# [What to produce]
Using the records below, transcribe word for word the stretch from the line that contains "else the accept" through the line that contains "else if s.seq.busy", both end lines included, and nothing else.

Saved entries
- - - - -

-- ==== Sys2Proof/Machine/Procedures.lean ====
section
/-! DEFINITION. The internal procedures as instructions: `call P(args)` pushes the return record, binds
the arguments and goes to P's first label (R180). Their rows are the step tables' (Micro.lean). -/

namespace Sys2Proof.Machine

/-- `call XFER(w, v)` (R190). -/
def execXfer (w : Width) (v : Word) (s : State) : Result :=
  let s' := s.call .x1
  .next (s'.setSeq { s'.seq with xw := w, xv := v })

/-- `call WAIT_WIP` (R240). -/
def execWaitWip (s : State) : Result := .next (s.call .ww1)

/-- `call PROGRAM_PAGE(pa, pb)` (R221). -/
def execProgramPage (pa pb : Word) (s : State) : Result :=
  let s' := s.call .pp1
  .next (s'.setSeq { s'.seq with pa := pa, pb := pb })

/-- `call RX_DRAIN` (R178). -/
def execRxDrain (s : State) : Result := .next (s.call .dr1)

end Sys2Proof.Machine
end

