-- ==== Sys2Proof/Certificates/Slice0/Obligations.lean ====
section
/-! DEFINITION. The statements for the provers, one definition each; their list with the rules they rest
on is OBLIGATIONS.json. -/

open Sys2Proof Sys2Proof.Machine

/-! ### Encoding (30_encoding.md) -/

/-- Decoding an instruction's code gives the instruction back, every operand at every value, for every
instruction with a code that says which instruction it is: all but the transmit entries, which carry no
format (R75). -/
def Obligations.DecodeOfEncodeIsTheInstruction : Prop :=
  ∀ (p : Params) (i : Instr) (c : Code), p.OpcodesDistinct → encode p i = some c →
    (∀ w v, c ≠ .entry w v) → decode p c = .ok i

/-- A descriptor that decodes is the encoding of what it decodes to: no bit of the four words is dropped
(R110, R112). -/
def Obligations.EncodeOfDecodeIsTheDescriptor : Prop :=
  ∀ (p : Params) (d0 d1 d2 d3 : Word) (i : Instr),
    decode p (.descriptor d0 d1 d2 d3) = .ok i → encode p i = some (.descriptor d0 d1 d2 d3)

/-- Words written out from Tables 30-1, 30-2 and 30-5 decode to what they stand for: `init(true)`,
`read(0x000100, 0x1000, 3)`, `erase(0x012345, 0xD8)`, `wrr(0x0280)`, `wren()` with every ignored field
set, and the opcode bytes `9F` and `D8`. The two bytes are default parameter values, general knowledge
the model takes over (PRESUMED, log 4); the descriptor words are V30-3's. -/
def Obligations.WrittenOutWordsDecode : Prop :=
  decode Config.defaults (.descriptor 0x00010000 0 0 0) =
      .ok (.init { fop := 0, arg := 1, addr := 0, ptr := 0, count := 0 }) ∧
    decode Config.defaults (.descriptor 0x00000001 0x00000100 0x00001000 0x00000003) =
      .ok (.read { fop := 0, arg := 0, addr := 0x100, ptr := 0x1000, count := 3 }) ∧
    decode Config.defaults (.descriptor 0x0000D803 0x00012345 0 0) =
      .ok (.erase { fop := 0xD8, arg := 0, addr := 0x12345, ptr := 0, count := 0 }) ∧
    decode Config.defaults (.descriptor 0x02800008 0 0 0) =
      .ok (.wrr { fop := 0, arg := 0x280, addr := 0, ptr := 0, count := 0 }) ∧
    decode Config.defaults (.descriptor 0xFFFFFF07 1 2 3) =
      .ok (.wren { fop := 0xFF, arg := 0xFFFF, addr := 1, ptr := 2, count := 3 }) ∧
    decode Config.defaults (.opcode 0x9F) = .ok .wireRdid ∧
    decode Config.defaults (.opcode 0xD8) = .ok .wireBe

/-- `rev24(a)` is `a[7:0] || a[15:8] || a[23:16]` (R117) and `opa(o, a)` has `o` in its low byte and
`rev24(a)` above it (R119); bits 31:24 of `a` do not enter. With the spec's two examples and the bytes they send. -/
def Obligations.AddressesAreByteReversed : Prop :=
  (∀ a : Word,
      (rev24 a).extractLsb' 0 8 = a.extractLsb' 16 8 ∧
      (rev24 a).extractLsb' 8 8 = a.extractLsb' 8 8 ∧
      (rev24 a).extractLsb' 16 8 = a.extractLsb' 0 8 ∧
      ∀ b : Word, a.extractLsb' 0 24 = b.extractLsb' 0 24 → rev24 a = rev24 b) ∧
  (∀ (o : Byte) (a : Word),
      (opa o a).extractLsb' 0 8 = o ∧
      (opa o a).extractLsb' 8 8 = a.extractLsb' 16 8 ∧
      (opa o a).extractLsb' 16 8 = a.extractLsb' 8 8 ∧
      (opa o a).extractLsb' 24 8 = a.extractLsb' 0 8) ∧
  rev24 0x00ABCDEF = 0xEFCDAB ∧ sentBytes .w3 (adr3Word 0x00ABCDEF) = [0xAB, 0xCD, 0xEF] ∧
  opa 0xD8 0x012345 = 0x452301D8 ∧ sentBytes .w4 (opa 0xD8 0x012345) = [0xD8, 0x01, 0x23, 0x45]

/-- The receive word of `n` received bytes is the sum of `r_k * 2^(8*(4-n+k))` (R76). -/
def Obligations.ReceivedBytesFillTheWordFromTheTop : Prop :=
  ∀ rs : List Byte, rs.length ≤ 4 →
    (rxWord rs).toNat =
      ((List.range rs.length).map fun k =>
        (rs.getD k 0).toNat * 2 ^ (8 * (4 - rs.length + k))).sum

/-- `hi8` is the last byte received for an entry of any width; for a 2-byte entry the word is
`status || echo || 0x0000`; `id24` of a 4-byte entry is `id_3 || id_2 || id_1` (R121). -/
def Obligations.ResponsesAreExtracted : Prop :=
  (∀ w : Word, hi8 w = w.extractLsb' 24 8 ∧ id24 w = w.extractLsb' 8 24) ∧
  (∀ (rs : List Byte) (last : Byte), rs.length ≤ 3 → hi8 (rxWord (rs ++ [last])) = last) ∧
  (∀ echo status : Byte, rxWord [echo, status] = status ++ echo ++ (0 : BitVec 16)) ∧
  (∀ r : Byte, hi8 (rxWord [r]) = r) ∧
  (∀ echo id1 id2 id3 : Byte, id24 (rxWord [echo, id1, id2, id3]) = id3 ++ id2 ++ id1)

/-- `chunks = ceil(count / 64)`, exactly, at most 2^26; `pa_i = (addr + 256*i) mod 2^32`, of which only
bits 23:0 reach the wire; `pb_i = 64*i` (R120). -/
def Obligations.PagesAreCountedExactly : Prop :=
  (∀ count : Word,
      (chunksOf count).toNat = count.toNat / 64 + (if count.toNat % 64 = 0 then 0 else 1) ∧
      count.toNat ≤ 64 * (chunksOf count).toNat ∧ 64 * (chunksOf count).toNat < count.toNat + 64 ∧
      (chunksOf count).toNat ≤ 2 ^ 26) ∧
  (∀ addr i : Word, (pageAddr addr i).toNat = (addr.toNat + 256 * i.toNat) % 2 ^ 32) ∧
  (∀ (o : Byte) (a b : Word), a.extractLsb' 0 24 = b.extractLsb' 0 24 → opa o a = opa o b) ∧
  ∀ i : Word, i.toNat < 2 ^ 26 → (pageBase i).toNat = 64 * i.toNat

/-! ### State and reset (10_state.md, 70_reset_and_hazards.md) -/

/-- Power-on state of SEQ, fault flags and traces (R330). -/
def Obligations.PowerOnStateOfSeq : Prop :=
  State.reset.seq.ust = .idle ∧ State.reset.seq.stk = [] ∧ State.reset.seq.busy = false ∧
    State.reset.seq.result = 0 ∧ State.reset.seq.shadow = none ∧
    State.reset.flags = { txOverflow := false, rxUnderflow := false, rxOverrun := false } ∧
    State.reset.regTrace = [] ∧ State.reset.wire = []

/-- The invariants below hold in the reset state. The controller's part rests on the model's own
power-on values, DESIGN CHOICE, log 7. -/
def Obligations.ResetMeetsTheInvariants : Prop :=
  State.reset.hmem.wf = true ∧ State.reset.FifosBounded ∧ State.reset.RunInvariant

/-- The three flags are pure functions of the FIFOs and thresholds, and reading STATUS changes nothing
(R31). -/
def Obligations.StatusFlagsCompareLevels : Prop :=
  ∀ s : State,
    (s.ctl.rxne = true ↔ s.ctl.rxThres ≤ s.ctl.rxq.length) ∧
    (s.ctl.txnf = true ↔ s.ctl.txq.length < s.ctl.txThres) ∧
    (s.ctl.txfull s.par = true ↔ s.ctl.txq.length = s.par.txDepth) ∧
    ctlReadStatus s =
      { s with regTrace := s.regTrace ++ [Access.rStatus s.ctl.rxne s.ctl.txnf (s.ctl.txfull s.par)] }

/-! ### Commands: acceptance and refusal (R113, R114) -/

/-- HOST hands over a descriptor: refused for the first cause of Table 60-1 that applies, else the accept
step, which latches the command registers and goes to the first step of Table 30-2 (R113, R114). -/
def Obligations.HostCommandIsRefusedOrAccepted : Prop :=
  ∀ (d0 d1 d2 d3 : Word) (s : State),
    let op := d0.extractLsb' 0 4
    hostCommand d0 d1 d2 d3 s =
      if d0.extractLsb' 4 4 ≠ 0 ∨ 9 ≤ op.toNat then .refused .reservedOp
      else if s.seq.busy = true ∨ s.seq.ust ≠ .idle then .refused .busy
      else if op ≠ 0 ∧ s.seq.shadow = none then .refused .notInitialised
      else if op ≠ 0 ∧ s.seq.manual = false then .refused .autoMode
      else if (op = 1 ∨ op = 2) ∧ d3 ≠ 0 ∧ d2.extractLsb' 0 2 ≠ 0 then .refused .misalignedPtr
      else .next { s with
        seq := { s.seq with
          op := op, fop := d0.extractLsb' 8 8, arg := d0.extractLsb' 16 16
          addr := d1, ptr := d2, count := d3, busy := true, stk := []
          ust := [Label.in1, .rd0, .wt1, .er1, .t1, .t1, .t1, .t1, .wr1].getD op.toNat .idle } }

/-- INIT is accepted whenever SEQ is idle, initialised or not (R114, R155). -/
def Obligations.InitIsAcceptedWhenIdle : Prop :=
  ∀ (d : Desc) (s : State), s.seq.ust = .idle → s.seq.busy = false →
    exec (.init d) s = .next (s.accepted 0 .in1 d)

/-- The eight other commands are accepted when SEQ is idle after `init(true)`; READ and WRITE need an
aligned PTR unless COUNT is 0 (R113, R114, Table 30-2). -/
def Obligations.TransferCommandsAreAccepted : Prop :=
  ∀ (d : Desc) (s : State), s.seq.ust = .idle → s.seq.busy = false → s.seq.shadow ≠ none →
    s.seq.manual = true →
    ((d.count ≠ 0 → aligned d.ptr = true) →
      exec (.read d) s = .next (s.accepted 1 .rd0 d) ∧
      exec (.write d) s = .next (s.accepted 2 .wt1 d)) ∧
    exec (.erase d) s = .next (s.accepted 3 .er1 d) ∧
    exec (.readId d) s = .next (s.accepted 4 .t1 d) ∧
    exec (.readSr d) s = .next (s.accepted 5 .t1 d) ∧
    exec (.readSr2 d) s = .next (s.accepted 6 .t1 d) ∧
    exec (.wren d) s = .next (s.accepted 7 .t1 d) ∧
    exec (.wrr d) s = .next (s.accepted 8 .wr1 d)

/-- A command offered while one runs is `refuse busy`; before the first INIT it is `refuse
not_initialised`; after `init(false)` it is `refuse auto_mode`; a READ or WRITE of words at an unaligned
PTR is `refuse misaligned_ptr` (R113, R154). -/
def Obligations.CommandsAreRefusedUnlessReady : Prop :=
  (∀ c ∈ [Instr.init, .read, .write, .erase, .readId, .readSr, .readSr2, .wren, .wrr],
    ∀ (d : Desc) (s : State), s.seq.busy = true ∨ s.seq.ust ≠ .idle →
      exec (c d) s = .refused .busy) ∧
  ∀ (d : Desc) (s : State), s.seq.ust = .idle → s.seq.busy = false →
    (∀ c ∈ [Instr.read, .write, .erase, .readId, .readSr, .readSr2, .wren, .wrr],
      (s.seq.shadow = none → exec (c d) s = .refused .notInitialised) ∧
      (s.seq.shadow ≠ none → s.seq.manual = false → exec (c d) s = .refused .autoMode)) ∧
    ∀ c ∈ [Instr.read, .write],
      s.seq.shadow ≠ none → s.seq.manual = true → d.count ≠ 0 → aligned d.ptr = false →
        exec (c d) s = .refused .misalignedPtr

/-- OP 9 to 15 is `refuse reserved_op`, whatever the state (R113). -/
def Obligations.ReservedOperationsAreRefused : Prop :=
  ∀ c ∈ [Instr.reserved9, .reserved10, .reserved11, .reserved12, .reserved13, .reserved14,
      .reserved15],
    ∀ (d : Desc) (s : State), exec (c d) s = .refused .reservedOp

/-! ### Primitives (41_primitives.md). The row X7, whose successor is a return, is POP's alone; every
other row goes on to `nextRow`. -/

/-- CS_ON: `shadow.CSLVL <- asserted`, then every field of `shadow` to CONFIG with MSTRT = 0; `CS1` if
the level was deasserted (R170). -/
def Obligations.CsOnAssertsChipSelect : Prop :=
  ∀ (c : CtlConfig) (s : State), s.seq.shadow = some c → s.seq.ust ≠ .x7 →
    exec .csOn s = .next (State.nextRow { s with
      seq := { s.seq with shadow := some { c with cslvl := .asserted } }
      ctl := { s.ctl with config := { c with cslvl := .asserted } }
      wire := s.wire ++ (if s.ctl.config.cslvl = .deasserted then [.cs1] else [])
      regTrace := s.regTrace ++ [.wConfig { c with cslvl := .asserted } false] })

/-- CS_OFF: `shadow.CSLVL <- deasserted`, then CONFIG; `CS0` if the level was asserted, and then under
EMPTY_POLICY = `continue` also `running <- 0`; both FIFOs stay (R171). -/
def Obligations.CsOffDeassertsChipSelect : Prop :=
  ∀ (c : CtlConfig) (s : State), s.seq.shadow = some c → s.seq.ust ≠ .x7 →
    exec .csOff s = .next (State.nextRow { s with
      seq := { s.seq with shadow := some { c with cslvl := .deasserted } }
      ctl := { s.ctl with
        config := { c with cslvl := .deasserted }
        running :=
          if s.par.emptyPolicy = .continue ∧ s.ctl.config.cslvl = .asserted then false
          else s.ctl.running }
      wire := s.wire ++ (if s.ctl.config.cslvl = .asserted then [.cs0] else [])
      regTrace := s.regTrace ++ [.wConfig { c with cslvl := .deasserted } false] })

- - - - -

# [Answer for this exercise]
/-- HOST hands over a descriptor: refused for the first cause of Table 60-1 that applies, else the accept
step, which latches the command registers and goes to the first step of Table 30-2 (R113, R114). -/
def Obligations.HostCommandIsRefusedOrAccepted : Prop :=
  ∀ (d0 d1 d2 d3 : Word) (s : State),
    let op := d0.extractLsb' 0 4
    hostCommand d0 d1 d2 d3 s =
      if d0.extractLsb' 4 4 ≠ 0 ∨ 9 ≤ op.toNat then .refused .reservedOp
      else if s.seq.busy = true ∨ s.seq.ust ≠ .idle then .refused .busy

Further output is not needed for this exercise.